**Task to complete:** Begin at the line containing "getDeviceTypeContract.outcome = .ok) rfl" in the entries below and end at the line containing "R261, R263) -/"; transcribe that range exactly and nothing outside it.

**Stored items from a collection:**
/-- Settles O44: a failure of the contract comes back whatever the handler asked for, an `Ok` if nothing was refused. -/
theorem handlerOutcomesFollowTheContracts : Obligations.HandlerOutcomesFollowTheContracts := by
  intro s t o p n hn hmem
  obtain ⟨c, hc⟩ := exists_contractOf o p hmem
  obtain ⟨v, h, hexec, hv, hreturn⟩ := exec_dispatch_handled hn hc
  have hcontract : ∀ {m : MsgName} {c' : Contract}, n = m → contractOf m o p = some c' → c = c' := by
    rintro m c' rfl hc'
    exact Option.some.inj (hc.symm.trans hc')
  have hfailed : ∀ {m : MsgName} {c' : Contract} {e : HandlerError}, n = m → c'.outcome = .failed e →
      contractOf m o p = some c' → h = .failed e := by
    intro m c' e hm hout hc'
    obtain rfl := hcontract hm hc'
    exact (hreturn (.inl (by rw [hout]; nofun))).trans hout
  have hok : ∀ {m : MsgName} {c' : Contract}, n = m → c'.outcome = .ok → contractOf m o p = some c' →
      AllFit (s.asks n) → h = .ok := by
    intro m c' hm hout hc' hfit
    obtain rfl := hcontract hm hc'
    exact (hreturn (.inr hfit)).trans hout
  refine ⟨_, s.asks n, h, hexec, handlerWillAsk_asks s n, congrArg (· ++ [_]) hv.results, fun hm => ?setRTC,
    fun hm => ?setVibrate, fun hm => ?enableButton, fun hm => ?disableButton, fun hm => ?writeLCD, ?payloadNotRead⟩
  case setRTC =>
    exact ⟨fun hp => hfailed hm (congrArg Contract.outcome (setRTCContract_malformed hp)) rfl,
      fun hp => hok hm (congrArg Contract.outcome (setRTCContract_accept hp)) rfl⟩
  case setVibrate =>
    exact ⟨fun hp => hfailed hm (congrArg Contract.outcome (setVibrateContract_malformed hp)) rfl,
      fun hp => hok hm (congrArg Contract.outcome (setVibrateContract_accept hp)) rfl⟩
  case enableButton =>
    exact ⟨fun hp => hfailed hm (congrArg Contract.outcome (enableButtonContract_malformed hp)) rfl,
      fun hp hkind => hfailed hm (enableButtonContract_unsupported hp hkind) rfl,
      fun hp hkind => hok hm (enableButtonContract_supported hp hkind) rfl⟩
  case disableButton =>
    exact ⟨fun hp => hfailed hm (congrArg Contract.outcome (disableButtonContract_malformed hp)) rfl,
      fun hp => hok hm (congrArg Contract.outcome (disableButtonContract_accept hp)) rfl⟩
  case writeLCD =>
    exact ⟨fun hp => hfailed hm (congrArg Contract.outcome (writeLCDContract_malformed hp)) rfl,
      fun hp => hok hm (writeLCDContract_ok hp) rfl⟩
  case payloadNotRead =>
    rintro (hm | hm | hm)
    · exact hok hm (rfl : (setLEDContract o).outcome = .ok) rfl
    · exact hok hm (rfl : (updateLCDContract o).outcome = .ok) rfl
    · exact hok hm (rfl : getDeviceTypeContract.outcome = .ok) rfl

end Sys2Proof.Machine
end

section
/-! Reset, hazards and configuration (O2, O3, O14, O19, O46, O58). The layers: the cases of a step outside a PARSE, what a
step inside one leaves of the waiting operations, the two reflection settings on palindromic bytes, and what the decoder
reports for the first part of a frame. -/

namespace Sys2Proof.Machine

/-! ### Reset and configuration (R260, R261, R263) -/

/-- Settles O2: RESET asks nothing of the state, and writes no table and no queue. -/
theorem resetAbandonsAndRestores : Obligations.ResetAbandonsAndRestores := fun _ =>
  ⟨_, rfl, rfl, rfl, rfl, rfl, rfl, rfl, rfl, rfl, rfl, rfl, rfl, rfl⟩

theorem exec_cfgWrite_idle {s : State} (v : Bool) (hidle : s.parse = none) :
    exec (.cfgWrite v) s = .next { s with reflectIn := v } :=
  if_neg (Option.not_isSome_iff_eq_none.mpr hidle)

/-- Settles O3: CFG.WRITE is admitted between transactions, and CHECKSUM reads the bit of the state it starts in. -/
theorem cfgWriteSetsTheBitForLaterChecksums : Obligations.CfgWriteSetsTheBitForLaterChecksums := fun _ v _ hidle =>
  ⟨exec_cfgWrite_idle v hidle, rfl⟩

/-! ### Which operation a step runs (R264, R265, R275) -/

/-- Settles O46, case by case of the step. -/
theorem stepStartsWaitingOperationsAndServesReset : Obligations.StepStartsWaitingOperationsAndServesReset := fun _ =>
  ⟨fun _ _ => step_idle_cons, step_idle_nil, step_resetLine⟩

theorem exec_requests {i : Instr} {s u : State} (h : exec i s = .next u) : u.requests = s.requests := by
  obtain ⟨-, -, -, hrequests, -⟩ := onlyCfgWriteAndResetChangeTheConfiguration i s u h
  exact hrequests

/-- Settles O19: a pass runs the frame at the cursor, and no instruction touches the waiting operations, or it reports a
framing error. -/
theorem operationsWaitWhileAParseRuns : Obligations.OperationsWaitWhileAParseRuns := by
  intro s u hp hr h
  cases hf : s.fetch with
  | ok fetched =>
    rw [step_fetch_ok hr hp hf] at h
    exact exec_requests h
  | error e =>
    rw [step_fetch_error hr hp hf] at h
    obtain ⟨_, hended⟩ := rejectFrame_endedWith h
    exact hended.setting.requests

/-! ### The two reflection settings (R270) -/

theorem crcUpdate_palindrome {b : Byte} (c : U16) (hb : reflect8 b = b) : crcUpdate true c b = crcUpdate false c b := by
  simp [crcUpdate, crcInput, hb]

/-- Settles O14: the settings agree on each update, and so on their fold. -/
theorem reflectionSettingsAgreeOnPalindromes : Obligations.ReflectionSettingsAgreeOnPalindromes := fun _ hD =>
  List.foldl_ext _ _ Config.crcSeed fun c b hb => crcUpdate_palindrome c (hD b hb)

/-! ### The first part of a split frame (R266) -/

/-- Cut behind the start byte the length byte is missing; cut anywhere later the declared length is not met. -/
theorem decode_take_error (cat : Catalog) {len : Byte} {tail : List Byte} {k : Nat} (hmin : 6 ≤ len.toNat)
    (hpos : 0 < k) (hk : k < len.toNat) :
    decode cat ((Config.startByte :: len :: tail).take k) = .error .lengthMissing ∨
      decode cat ((Config.startByte :: len :: tail).take k) = .error .shorterThanDeclared := by
  match k with
  | 1 => exact .inl (decode_lengthMissing cat)
  | j + 2 =>
    have hshort : (tail.take j).length + 2 < len.toNat := by rw [List.length_take]; omega
    exact .inr (decode_shorterThanDeclared cat (not_lt.mpr hmin) hshort)

/-- Settles O58: the one pass over the part is a failed fetch, which ends the PARSE with nothing delivered. -/
theorem splitFrameIsLost : Obligations.SplitFrameIsLost := by
  intro s a f k hidle hr hchunk hf hpos hk
  obtain ⟨hp, rfl⟩ := composeValue_eq_bytes hf
  obtain ⟨len, tail, hcons, hlen, hmin⟩ := composeBytes_eq_cons s.reflectIn a.msgType a.optionBits hp
  rw [hcons] at hchunk hk ⊢
  have hcut := decode_take_error s.catalog (tail := tail) hmin hpos (hlen ▸ hk)
  generalize (Config.startByte :: len :: tail).take k = part at hchunk hcut ⊢
  have hne : part ≠ [] := by rintro rfl; rcases hcut with h | h <;> cases h
  obtain ⟨u, hstep, hended⟩ : ∃ u, step (s.startParse part) = .next u ∧
      EndedWith (s.startParse part) .invalidMessageLengthMismatch u := by
    rcases hcut with h | h
    · rw [step_startParse_error hr h]
      exact rejectFrame_spec _ (e := .lengthMissing) nofun
    · rw [step_startParse_error hr h]
      exact rejectFrame_spec _ (e := .shorterThanDeclared) nofun
  exact ⟨_, u, exec_parse_start hidle hchunk hne, hstep, hended.parse, hended.rxb, hended.handlerCalls, hended.results⟩

end Sys2Proof.Machine
end

section
/-! The stops of CFG.WRITE and PARSE (O4, O18). What is refused or faulted while a PARSE is in progress, and the refusal of
a chunk above a fixed bound. -/

namespace Sys2Proof.Machine

/-! ### Inside a PARSE (R263, R264, U7, U8) -/

theorem exec_cfgWrite_busy {s : State} (v : Bool) (hbusy : s.parse ≠ none) :
    exec (.cfgWrite v) s = .refused .transactionInProgress :=
  if_pos (Option.isSome_iff_ne_none.mpr hbusy)

theorem exec_parse_busy {s : State} (chunk : List Byte) (hbusy : s.parse ≠ none) :
    exec (.parse chunk) s = .fault .parseInProgress :=
  if_pos (Option.isSome_iff_ne_none.mpr hbusy)

/-- Settles O4: CFG.WRITE looks for a PARSE in progress before it writes the bit. -/
theorem cfgWriteInsideParseIsRefused : Obligations.CfgWriteInsideParseIsRefused := fun _ v hbusy =>
  exec_cfgWrite_busy v hbusy

/-! ### A chunk above the bound (R24, U10) -/

theorem not_chunkAllowed_of_lt {s : State} {chunk : List Byte} {m : Nat} (hmax : s.rxMax = some m)
    (hlong : m < chunk.length) : ¬ chunkAllowed s chunk := fun hallowed =>
  (hallowed m hmax).not_gt hlong

theorem exec_parse_tooLong {s : State} {chunk : List Byte} (hidle : s.parse = none) (hlong : ¬ chunkAllowed s chunk) :
    exec (.parse chunk) s = .refused .chunkTooLong := by
  have hfits : s.chunkFits chunk = false := Bool.eq_false_iff.mpr (mt (chunkFits_iff s chunk).mp hlong)
  change execParse chunk s = _
  rw [execParse, hidle, hfits]
  rfl

/-- Settles O18: inside a PARSE the fault comes before the bound is looked at; outside one the bound decides. -/
theorem parseIsNotStartedInsideParseNorAboveTheBound : Obligations.ParseIsNotStartedInsideParseNorAboveTheBound :=
  fun _ chunk =>
    ⟨exec_parse_busy chunk, fun _ hidle hmax hlong => exec_parse_tooLong hidle (not_chunkAllowed_of_lt hmax hlong)⟩

end Sys2Proof.Machine
end
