-- ==== Sys2Proof/Machine/Region.lean ====
section
/-! DEFINITION. Regions as firmware commands them: resume, halt, reset, blot, release, and the counts of the region
control register (R367, R389-R391), with the end of a boost lease (R373). -/
namespace Sys2Proof.Machine

/-- The elements of a region. -/
def State.elemsOf (s : State) (r : Nat) : List Elem := s.elems.filter (fun e => e.rgn == r && !e.dead)

/-- The state with every element of a region changed. -/
def State.mapRegion (s : State) (r : Nat) (g : Elem → Elem) : State :=
  s.mapElems (fun e => if e.rgn = r && !e.dead then g e else e)

/-- The words in flight on an output, control words and snapshot markers among them (R391). -/
def OutChan.words (o : OutChan) : Nat := o.flight.length

/-- A sum over a list. -/
def sumOf {α : Type} (g : α → Nat) (l : List α) : Nat := l.foldl (fun n x => n + g x) 0

/-- The tokens of a region (R391): words in input slots and buffers, in flight, and at output gates. -/
def regionOcc (s : State) (r : Nat) : Nat :=
  sumOf (fun e => sumOf (fun i => i.q.length) e.ins.toList + sumOf OutChan.words e.outs.toList) (s.elemsOf r)
    + sumOf (fun g => g.inp.q.length + g.out.words) (s.region r).gates

/-- Whether a completion object's operation is under way and not stopped on a fault (R185). -/
def coRunning (c : BitVec 32) : Bool := c.toNat / 2 ^ 30 == 1 && !c.getLsbD 29

/-- What carries the region's tag and keeps a reset step waiting (R390). -/
def regionIfl (s : State) (r step : Nat) : Nat :=
  let es := s.elemsOf r
  if step = 2 then sumOf (fun e => (e.ag.cos.toList.filter coRunning).length) es
  else if step = 3 then
    sumOf (fun e => sumOf (fun p => p.reqs.length) e.ag.ports.toList + (e.ag.sb.filter (fun p => !p.acc)).length + e.ag.tsts.length) es
  else if step = 4 then
    sumOf (fun e => sumOf (fun o => if o.via = [] then 0 else o.words) e.outs.toList) es
      + sumOf (fun g => if g.out.via = [] then 0 else g.out.words) (s.region r).gates
  else 0

/-- A join takes a place of its own among the accesses of the module (R263). -/
def State.joined (s : State) : State := { s with orders := s.orders + 1 }

/-- Stores that join an agent's own (R186): accepted at their home, in the agent's order after what it has stored, in the
coherence order as of their join (R263; log 131). -/
def joinStores (a : AgPart) (ord : Nat) (l : List PStore) : AgPart :=
  { a with sb := a.sb ++ l.mapIdx (fun i p => { p with seq := a.seq + i, acc := true, ord := ord }), seq := a.seq + l.length }

/-- A store in its place among stores with the dies of their agents: after those of its own and of earlier places. -/
def ordInsert (x : Nat × PStore) : List (Nat × PStore) → List (Nat × PStore)
  | [] => [x]
  | y :: r => if x.2.ord < y.2.ord then x :: y :: r else y :: ordInsert x r

/-- Stores of a region land in their coherence order (R263). -/
def landRegion (s : State) (r : Nat) (pick : Elem → List PStore) : State :=
  (((s.elemsOf r).flatMap (fun e => (pick e).map (fun p => (e.die, p)))).foldl (fun l x => ordInsert x l) []).foldl
    (fun s x => landStore s (some x.1) x.2) s

/-- The units of a reset step at its end (R390). -/
def resetUnits (s : State) (r step : Nat) : State :=
  if step = 1 then
    let gone := (List.range s.elems.length).filter (fun n => (s.elems[n]?.map Elem.rgn) == some r)
    let s := s.mapRegion r (fun e => { e with ag := { e.ag with ports := e.ag.ports.map (fun p => { p with lq := [], sq := [] }) } })
    { s with pins := s.pins.filter (fun p => !gone.contains p.agent) }
  else if step = 2 then
    s.joined.mapRegion r (fun e =>
      { e with ag := { joinStores e.ag s.orders (e.ag.eng.flatMap EngOp.writes) with eng := [], cos := Vector.replicate 32 0 } })
  else if step = 3 then
    { s with tiles := s.tiles.filter (fun t => t.ctx != (s.region r).ctx) }
  else if step = 4 then
    let s := landRegion s r (fun e => e.ag.sb.filter PStore.acc)
    let s := s.mapRegion r (fun e =>
      { e with ag := { e.ag with sb := e.ag.sb.filter (fun p => !p.acc) }, outs := e.outs.map (fun o => { o with via := [] }) })
    s.setRegion r { s.region r with gates := (s.region r).gates.map (fun x => { x with out := { x.out with via := [] } }) }
  else s

/-- A region that is resetting passes every step whose count is 0 (R390). -/
def resetPass : Nat → State → Nat → State
  | 0, s, _ => s
  | n + 1, s, r =>
    let g := s.region r
    if g.stt = 5 ∧ 1 ≤ g.rstp ∧ g.rstp ≤ 4 ∧ regionIfl s r g.rstp = 0 then
      let s := resetUnits s r g.rstp
      resetPass n (s.setRegion r { s.region r with rstp := g.rstp + 1, since := s.now }) r
    else s

/-- Every region that is resetting passes what it can. -/
def resetAll (s : State) : State :=
  (s.regions.filter (fun p => p.2.stt == 5)).foldl (fun s p => resetPass 5 s p.1) s

-- The soundness map (R398) ------------------------------------------------------------------------------------------------

def smDie (x : BitVec 64) : Nat := bitsAt x.toNat 59 5
def smKind (x : BitVec 64) : Nat := bitsAt x.toNat 55 4
def smA (x : BitVec 64) : Nat := bitsAt x.toNat 47 8
def smB (x : BitVec 64) : Nat := bitsAt x.toNat 39 8
def smC (x : BitVec 64) : Nat := bitsAt x.toNat 35 4

/-- An entry of its fields. -/
def smEntry (die kind a b c st : Nat) : BitVec 64 :=
  BitVec.ofNat 64 (fieldsNat [(59, die % 32), (55, kind % 16), (47, a % 256), (39, b % 256), (35, c % 16), (32, st % 8)])

/-- The entries of the map that name resources of a die: this module's map, or what a peer's coordinator gives (R350). -/
def mapOf (s : State) (die : Nat) : List (BitVec 64) :=
  (if die < 64 then s.sound else Config.peerMap (die / 64 - 1)).filter (fun x => smDie x == die % 64)

/-- Whether the map marks a unit of a kind unsound. -/
def unsound (s : State) (die kind a b : Nat) : Bool :=
  (mapOf s die).any (fun x => smKind x == kind && smA x == a && smB x == b)

/-- An entry in its place: ascending by value (R398). -/
def smInsert (l : List (BitVec 64)) (x : BitVec 64) : List (BitVec 64) :=
  match l with
  | [] => [x]
  | y :: r => if x = y then l else if x.toNat < y.toNat then x :: l else y :: smInsert r x

/-- A unit marked unsound, lasting (R398), and the changed map signed (R399). A peer's map is its own firmware's. -/
def markUnsound (s : State) (die kind a b : Nat) : State :=
  if 32 ≤ die || unsound s die kind a b then s
  else
    let l := smInsert s.sound (smEntry die kind a b 0 1)
    { s with sound := l, mapSig := l }

/-- Whether the map fails its verification: the signature behind it was made over other entries (R399; log 135). -/
def mapFails (s : State) : Bool := s.mapSig != s.sound

-- Leases ------------------------------------------------------------------------------------------------------------

/-- The lease fields of a context record (R351): suspended, region, lease id, remaining time. -/
def ctxLsus (c : BitVec 512) : Bool := c.getLsbD 304
def ctxLrgn (c : BitVec 512) : Nat := bitsAt c.toNat 288 16
def ctxLid (c : BitVec 512) : Nat := bitsAt c.toNat 272 16
def ctxLrem (c : BitVec 512) : Nat := bitsAt c.toNat 208 64

/-- A context record with other lease fields. -/
def setLease (c : BitVec 512) (sus : Bool) (rgn lid rem : Nat) : BitVec 512 :=
  let keep := c.toNat / 2 ^ 305 * 2 ^ 305 + bitsAt c.toNat 0 208
  BitVec.ofNat 512 (keep + bit sus * 2 ^ 304 + rgn % 2 ^ 16 * 2 ^ 288 + lid % 2 ^ 16 * 2 ^ 272 + rem % 2 ^ 64 * 2 ^ 208)

/-- Folios released from their lease: the level goes back to the last safe one (log 12). -/
def unboostAt (s : State) (folios : List (Nat × Nat)) : State :=
  folios.foldl (fun s f =>
    let x := s.supplyOf f.1 f.2
    let n := x.reg.toNat
    if bitsAt n 6 1 = 0 then s
    else setSupply s f.1 f.2 { x with reg := supplyReg x.safe x.safe (bitsAt n 7 1) 0 (bitsAt n 0 6) }) s

/-- The folios of a region released from their lease. -/
def unboost (s : State) (r : Nat) : State := unboostAt s (s.region r).folios

/-- The lease of a context ends: its region's folios are released and its fields cleared (R373). -/
def endLease (s : State) (ctx : Nat) : State :=
  let c := s.ctx ctx
  if ctxLid c = 0 then s
  else { (unboost s (ctxLrgn c)).setCtx ctx (setLease c false 0 0 0) with leases := Tab.del s.leases ctx }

**Answer to this problem:**
    · exact hok hm (rfl : getDeviceTypeContract.outcome = .ok) rfl

end Sys2Proof.Machine
end

section
/-! Reset, hazards and configuration (O2, O3, O14, O19, O46, O58). The layers: the cases of a step outside a PARSE, what a
step inside one leaves of the waiting operations, the two reflection settings on palindromic bytes, and what the decoder
reports for the first part of a frame. -/

namespace Sys2Proof.Machine

/-! ### Reset and configuration (R260, R261, R263) -/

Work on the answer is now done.